I am trying to write a simple script that given an arbitrary URL will return the title tag of that website. Because many of the URLs I want to resolve need to have JavaScript enabled, I need to use something like requests_html's render function to do this. However, I have encountered an issue with the library where the example URL below never terminates. I have tried the timeout arg of the render call and it did not work. Can anyone help me figure out how to get this to timeout properly or some other work around to make sure it doesn't get stuck?

This is my current code that does not terminate (it gets stuck on the render call):

from requests_html import HTMLSession

session = HTMLSession()
r = session.get('http://shan-shui-inf.lingdong.works/')
# render with JS
r.html.render(sleep = 1, keep_page=True)
# Also does not work: r.html.render(sleep = 1, keep_page=True, timeout = 3)
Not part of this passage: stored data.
-- ==== Sys2Proof/Machine/Recorder.lean ====
section
/-! DEFINITION. The disturbance recorder (13_disturbance_recorder.md). -/

namespace Sys2Proof.Machine

/-- States of DR_STAT.STATE (R320). -/
def drIdle : Nat := 0
/-- ARMED. -/
def drArmed : Nat := 1
/-- POST. -/
def drPost : Nat := 2
/-- REARM. -/
def drRearm : Nat := 3
/-- WAITSEG. -/
def drWaitseg : Nat := 4
/-- STOPPED. -/
def drStopped : Nat := 5

/-- The recorder's state. -/
def State.drState (s : State) : Nat := s.get DR_STAT_STATE

/-- IDLE or STOPPED: the settings of R329 may be written. -/
def State.drQuiet (s : State) : Bool := s.drState = drIdle || s.drState = drStopped

/-! ### Segments and records -/

/-- The content of segment `i`. -/
def State.seg (s : State) (i : Nat) : DrRec := (kget s.dr.segs i).getD {}

/-- The state with the content of segment `i` changed. -/
def State.setSeg (s : State) (i : Nat) (r : DrRec) : State := { s with dr := { s.dr with segs := kset s.dr.segs i r } }

/-- Segments of the record memory (R313). -/
def State.segments (s : State) : List Nat := List.range (s.get DR_CFG_NSEG)

/-- Free segments. -/
def State.freeSegs (s : State) : List Nat := s.segments.filter fun i => s.get (DR_SEG_STAT_STATE i) = 0

/-- Segments with a complete record: 2 complete, 3 streaming. -/
def State.doneSegs (s : State) : List Nat := (List.range 64).filter fun i => 2 ≤ s.get (DR_SEG_STAT_STATE i)

/-- The segment in use. -/
def State.segNow (s : State) : Nat := s.get DR_STAT_SEG

/-- The segment, of those named, whose record has the lowest number under serial arithmetic (R11, R322). -/
def State.oldestSeg (s : State) : List Nat → Option Nat
  | [] => none
  | i :: t =>
    match s.oldestSeg t with
    | none => some i
    | some j => if isNewer 32 (s.seg i).rnum (s.seg j).rnum then some j else some i

/-- A segment is freed (R327). -/
def State.dropSeg (s : State) (i : Nat) : State :=
  let s1 := (s.put (DR_SEG_STAT_STATE i) 0).put (DR_SEG_STAT_RNUM i) 0
  { s1 with dr := { s1.dr with
      segs := kdel s1.dr.segs i, ofs := if s.get (DR_SEG_STAT_STATE i) = 3 then 0 else s1.dr.ofs } }

/-- The number of the enabled channels. -/
def State.channels (s : State) : List Nat := (List.range 64).filter fun c => s.get (DR_CH_SRC_TYPE c) ≠ 0

/-- CHMASK (R324). -/
def State.chmask (s : State) : Nat := (s.channels.map fun c => 2 ^ c).sum

/-- The recorder is ARMED in segment `i`, which is empty (R320). -/
def State.armIn (s : State) (i : Nat) : State :=
  let r : DrRec := { nch := s.channels.length, chmask := s.chmask, pres := s.get DR_PRE_ROWS }
  let s1 := (((s.put DR_STAT_STATE drArmed).put DR_STAT_SEG i).put (DR_SEG_STAT_STATE i) 1).setSeg i r
  { s1 with dr := { s1.dr with faults := [], soft := [], cond := false, last := false, lost := none } }

/-- The next record to stream, when none is being streamed: the lowest number that has not been (R326). -/
def State.streamSeg (s : State) : Option Nat :=
  match (List.range 64).find? fun i => s.get (DR_SEG_STAT_STATE i) = 3 with
  | some i => some i
  | none => s.oldestSeg ((List.range 64).filter fun i => s.get (DR_SEG_STAT_STATE i) = 2 && !(s.seg i).streamed)

/-- In a Datum with DR_STREAM.EN, outside the shedding stages, the stream of the next record starts as soon as none is being
streamed (R326, R384). -/
def State.startStream (s : State) : State :=
  if s.isDatum && s.on DR_STREAM_EN && s.get SH_STAT_STAGE = 0 then
    match s.streamSeg with
    | some i => s.put (DR_SEG_STAT_STATE i) 3
    | none => s
  else s

/-- A segment is needed (R322): a free one, else with FULL the complete record with the lowest number that is not being
streamed, else WAITSEG. Which of several free segments is taken is a free value (log entry 8). -/
def State.needSeg (s0 : State) : State :=
  let s := s0.startStream
  match s.freeSegs with
  | i :: t => s.used.armIn ((i :: t).getD (s.free t.length) i)
  | [] =>
    match if s.on DR_CFG_FULL then s.oldestSeg (s.segments.filter fun i => s.get (DR_SEG_STAT_STATE i) = 2) else none with
    | some i => ((s.dropSeg i).count REC_OVW).armIn i
    | none => s.put DR_STAT_STATE drWaitseg
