-- ==== Sys2Proof/Machine/Regs.lean ====
section
/-! DEFINITION. Writing registers and memories (R8, R10, R334, R344), strobes of configuration groups with their checks
(R341 to R343), and the wide-read mailbox (R345). -/

namespace Sys2Proof.Machine

/-! ### Strobes (R342) -/

/-- The source of the shadow's values for group `g`, beside the active copy of all other groups. -/
def State.after (s : State) (g : Nat) (f : Fld) : Nat := if keyGroup f.key = some g then s.shadow f else s.cfg f

/-- The frame line time in cycles, rounded up: that of the longest frame among the ports that carry frames (R95). -/
def State.lineTime (s : State) (g : Fld → Nat) : Nat :=
  (((List.range 16).filter s.portUp).map fun p =>
    (4 * (274 + 16 * g (TRV_FCFG_MSIZE p) + 16 * g (TRV_FCFG_SLOTS p)) + 4) / 5).foldl max 0

/-- The check of a group on values of the configuration fields (R36, R95, R133, R174, R206, R228, R249, R265). -/
def State.groupCheck (s : State) (g : Nat) (v : Fld → Nat) : Bool :=
  let datum := s.role = .datum
  match g with
  | 0 => !datum || tbCheck v (s.lineTime v)
  | 1 => !datum || s.lineTime v + 100 ≤ v TB_PERIOD_PERIOD
  | 2 => !datum || mapCheck v
  | 3 => datum || gsCheck v s.measuredP
  | 4 => measCheck v s.cfg (!datum) fun m => s.get (AD_PAIR_STAT_ROT m) ≠ 0
  | 5 => !datum || schedCheck v
  | 6 => !datum || cfCheck v (v TB_CUTOFF_LEAD)
  | 7 => !datum || twinCheck v
  | _ => true

/-- The shadow of group `g` holds a parity mismatch (R343). -/
def State.groupParity (s : State) (g : Nat) : Bool :=
  s.mg.parity.any fun e => e.2 && blockGroup (e.1 / 0x10000) = some g

/-- The group may strobe. -/
def State.groupOk (s : State) (g : Nat) : Bool := s.groupCheck g (s.after g) && !s.groupParity g

/-- The STROBE_REF bit and the source of a refused group; groups 1 and 2 have no such bit (R36, R95, R133, R174, R206,
R228, R249, R265). -/
def State.refuse (s : State) (g : Nat) : State :=
  match g with
  | 0 => (s.put TB_STAT_STROBE_REF 1).raise 17
  | 1 => s.raise 17
  | 2 => s.raise 80
  | 3 => (s.put GS_STAT_STROBE_REF 1).raise 114
  | 4 => (s.put AD_STAT_STROBE_REF 1).raise 138
  | 5 => (s.put SCH_STAT_STROBE_REF 1).raise 77
  | 6 => (s.put CF_STAT_STROBE_REF 1).raiseSpare CF_FSRC_CFG
  | 7 => (s.put TW_STAT_STROBE_REF 1).raise 168
  | _ => s

/-- The shadow of group `g` moves into the active copy at once, and with it what was written late (R20, R342). -/
def State.moveGroup (s : State) (g : Nat) : State :=
  { s with
    act := s.shd.foldl (fun a e => if keyGroup e.1 = some g then kset a e.1 e.2 else a) s.act
    mg := { s.mg with
      parity := s.mg.parity.filter fun e => e.2 || blockGroup (e.1 / 0x10000) ≠ some g
      late := s.mg.late.filter fun e => keyGroup e.1 ≠ some g } }

/-- The apply margins of the ports with a measured delay (R26). -/
def State.applyMargins (s : State) : State :=
  if s.role ≠ .datum then s
  else ((List.range 16).filter fun p => s.on (TRV_STAT_DLY_VALID p)).foldl (fun s p =>
    s.applyMargin p (if s.on (TRV_STAT_FAR_VALID p) then s.get (TRV_FARDLY_DLY p) else s.get (TRV_CHAINDLY_DLY p))) s
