-- ==== Sys2Proof/Machine/Cluster.lean ====
section
/-! DEFINITION. The Datums of a cluster: alignment of ticks (R43, R364 to R366) and variables (R369). -/

namespace Sys2Proof.Machine

/-! ### The parent (R365) -/

/-- The number of 1 bits of a cluster position. -/
def ones4 (c : Nat) : Nat := ((List.range 4).filter (bitOf c)).length

/-- The DEPTH that neighbour `d` reports, if it is in ACTIVE and sends ALIGNED = 1. One that has sent nothing in four own ticks
does not send (DESIGN CHOICE, log entry 126). -/
def State.depthOf (s : State) (d : Nat) : Option Nat :=
  if s.lstate (17 + d) = lsActive then
    match kget s.cl.nb d with
    | some n => if n.msg.aligned && n.age < 4 then some n.msg.depth else none
    | none => none
  else none

/-- The aligned neighbour of the lowest DEPTH, the lowest link of those, among links. -/
def State.lowest (s : State) : List Nat → Option (Nat × Nat)
  | [] => none
  | d :: t =>
    match s.depthOf d, s.lowest t with
    | some x, some r => if x ≤ r.2 then some (d, x) else some r
    | some x, none => some (d, x)
    | none, r => r

/-- The parent, with its DEPTH and whether it is one that qualifies (R365). -/
def State.parent (s : State) : Option (Nat × Nat × Bool) :=
  match (List.range 4).find? fun d => s.depthOf d = some (ones4 s.clpos - 1) with
  | some d => some (d, ones4 s.clpos - 1, true)
  | none => (s.lowest (List.range 4)).map fun r => (r.1, r.2, false)

/-- The parent as CL_STAT shows it (R365); a DEPTH above 7 shows as 7 (DESIGN CHOICE, log entry 127). -/
def State.showParent (s0 : State) (d depth : Nat) (good : Bool) : State :=
  let s : State := { s0 with cl := { s0.cl with parent := some d, depth := depth + 1 } }
  let s1 := (s.put CL_STAT_PARENT d).put CL_STAT_DEPTH (min 7 (depth + 1))
  if good then s1.put CL_STAT_DEEP 0
  else if s.on CL_STAT_DEEP then s1 else (s1.put CL_STAT_DEEP 1).raise 25

/-! ### TICKALIGN (R43, R364 to R366) -/

/-- The grid of the benchmark moves (R33, R43): in its tick `k`, which is the present one here, or in the next. Before the
first tick the period and the anchor are taken as they are. -/
def State.followGrid (s : State) (m : TickAlign) : State :=
  let k0 := s.anchorRegs.2.2
  let old := s.cl.grid
  let s1 : State := { s with cl := { s.cl with grid := some (m.period, m.sec, m.ofs) } }
  if s.tb.started && (old.isSome || s.tb.period ≠ m.period) then
    let moved := old.any fun g => g.2 ≠ (m.sec, m.ofs)
    s1.changeGrid m.period (if moved then some (m.sec, m.ofs, k0) else none) (m.tick = s.tb.tick)
  else { s1 with tb := { s1.tb with period := m.period, anchorSec := m.sec, anchorOfs := m.ofs, anchorK := k0 } }

/-- Period and anchor are those of the benchmark; own registers that differ raise source 18 (R43). -/
def State.takeGrid (s : State) (m : TickAlign) : State :=
  let a := s.anchorRegs
  let differs := s.cfg TB_PERIOD_PERIOD ≠ m.period || a.1 ≠ m.sec || a.2.1 ≠ m.ofs
  let s1 : State := { s with cl := { s.cl with differs := differs } }
  let s2 := if s.cl.grid = some (m.period, m.sec, m.ofs) then s1 else s1.followGrid m
  if differs && !s.cl.differs then s2.raise 18 else s2

/-- The TICKALIGN of the parent is accepted: `x` is the tick start it gives, in 1/16 ns (R365, R366). -/
def State.acceptAlign (s : State) (d depth : Nat) (good : Bool) (m : TickAlign) (x : Int) : State :=
  let changed := s.cl.parent.any (· ≠ d)
  let s1 := ((s.showParent d depth good).takeGrid m).correction 2
  let s2 : State := { s1 with cl := { s1.cl with got := true, quiet := 0 } }
  let s3 := if s2.cfgOn TB_CTRL_TICK_EN then s2.put CL_STAT_ALIGNED 1 else s2
  s3.alignTo x m.tick changed

/-- TICKALIGN_RECEIVE (R365): `at'` is the arrival of its SOF on Baseline link `d`, in 1/16 ns; `ok` says that its CRC
passes. The benchmark takes no alignment. -/
def execTickalignReceive (d : Nat) (m : TickAlign) (at' : Nat) (ok : Bool) (s : State) : Result :=
  s.inDatum fun s =>
    if 4 ≤ d || s.lstate (17 + d) ≠ lsActive then s
    else if !ok then s.count CL_MSG_CRC
    else
      let x : Int := (at' : Int) - m.txofs - s.get (CL_BL_LINKDLY_VAL d)
      let s1 : State := { s with cl := { s.cl with nb := kset s.cl.nb d ({ msg := m, start := x.toNat } : Neighbour) } }
      if s.clpos = 0 then s1
      else match s1.parent with
      | some (q, depth, good) => if q = d then s1.acceptAlign d depth good m x else s1
      | none => s1

/-- ALIGNMENT_LOSS (R366): 8 consecutive ticks without an accepted TICKALIGN. -/
def execAlignmentLoss (s : State) : Result :=
  s.inDatum fun s =>
    if s.clpos ≠ 0 && s.on CL_STAT_ALIGNED && 8 ≤ s.cl.quiet then (s.put CL_STAT_ALIGNED 0).raise 24 else s

/-- FOLLOWER_REPHASE (R366): the next tick start takes the phase and number of the Datum that this one follows, and
TICKMARK precedes its frames (R34). -/
def execFollowerRephase (s : State) : Result :=
  s.inDatum fun s =>
    match s.cl.rephase with
    | some (x, k) =>
      let start := x / 32
      let j := if s.now < start || s.tb.period = 0 then 0 else (s.now - start) / s.tb.period + 1
      { s with
        cl := { s.cl with rephase := none }
        tb := { s.tb with
          nextStart := start + j * s.tb.period, nextSub := x % 32, nextTick := (k + j) % 2 ^ 64, markDue := true } }
    | none => s

/-- Ticks without an accepted TICKALIGN, at a tick start (R366). -/
def State.alignTick (s : State) : State :=
  { s with cl := { s.cl with
    got := false, quiet := if s.cl.got then 0 else s.cl.quiet + 1
    nb := s.cl.nb.map fun e => (e.1, { e.2 with age := e.2.age + 1 }) } }

/-- TICKALIGN leaves on every Baseline link in ACTIVE at a tick start (R364); TXOFS is a free value (log entry 8). -/
def State.sendAlign (s : State) : State :=
  ((List.range 4).filter fun d => s.lstate (17 + d) = lsActive).foldl (fun s d =>
    let a := s.anchorRegs
    let g := if s.clpos = 0 then (a.1, a.2.1) else (s.cl.grid.map (·.2)).getD (s.tb.anchorSec, s.tb.anchorOfs)
    let m : TickAlign :=
      { tick := s.tb.tick, period := s.tb.period, sec := g.1, ofs := g.2
        depth := if s.clpos = 0 then 0 else min 255 s.cl.depth
        aligned := s.clpos = 0 || s.on CL_STAT_ALIGNED, txofs := s.free (2 ^ 32 - 1) }
    s.used.baseSend d 1 m.bytes (.tickAlign d m)) s

/-! ### Variables (R369) -/

/-- VARS_RECEIVE (R369): words by their send register. -/
def execVarsReceive (d tick : Nat) (words : List (Nat × Nat)) (ok : Bool) (s : State) : Result :=
  s.inDatum fun s =>
    if 4 ≤ d || s.lstate (17 + d) ≠ lsActive then s
    else if !ok then s.count CL_MSG_CRC
    else if tick % 2 ^ 32 ≠ s.tb.tick % 2 ^ 32 then s.count VAR_STALE
    else
      let base := loopDataBase + s.cfg (CL_VRX_ADDR d) / 128 * 128
      ((words.filter fun e => e.1 < 32).foldl (fun s e => s.setMemWord (base + 4 * e.1) e.2) s).routeEvent (12 + d)

end Sys2Proof.Machine
end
title = r.html.find('title', first=True).full_text

I have already tried solutions like: Timeout on a function call and Python timeout decorator which still did not timeout strangely enough.

NOTE: I am using Python 3.7.4 64-bit on Windows 10.

Davie88
  • 93
  • 6
  • 3
    I'm having similar problem, for me it renders certain URL 30 times and then hangs but never timeouts. – tym Jun 16 '20 at 15:58
  • did you find any solution ? – Rasit aydin Dec 30 '20 at 18:39
  • This happens to me as well for a different url. I believe that the problem lies in the _async_render method, specifically when a TimeoutError is caught. In such a case, there is an attempt to perform `await page.close()` which never returns. possibly related to this [issue](https://bugs.python.org/issue40152) – PeNpeL Mar 15 '21 at 16:59

2 Answers2

0

I would suggest to put r.session.close() at last. This worked for me.

Richu
  • 1
  • 1
    Could you please show two results, one with `r.session.close() ` added and the other without? – Fanchen Bao Dec 15 '20 at 01:58
  • This is [after](https://drive.google.com/file/d/1GoyAykByJeNSCP1DZE431cNISarNLkp6/view?usp=sharing) I close the session at the end of loop. and [before](https://drive.google.com/file/d/1jNvQJLoLql7QEbuWgkgHc7zOAaKfYp0g/view?usp=sharing) where it just hangs after some loop. – Richu Dec 15 '20 at 12:42
  • I cannot access your link. It asks me to "Request access". Is it possible that you post it somewhere open to everyone? – Fanchen Bao Dec 16 '20 at 01:41
  • I think it will work now. I've changed the privacy to view everyone with the link. I just put r.session.close at end of the loop and it stopped hanging after some iterations. – Richu Dec 16 '20 at 01:57
0

Ok I'm quite late here,
This is what I've done:

pip install -U pyppeteer

(pip installed the 0.2.6 version for me)

Then it worked somehow

(unrelated)
If you want the Chromium browser to appear on the screen you'll need to change requests_html.py (somewhere in site-packages)'s 714th line, headless=True -> headless=False

aph
  • 225
  • 3
  • 12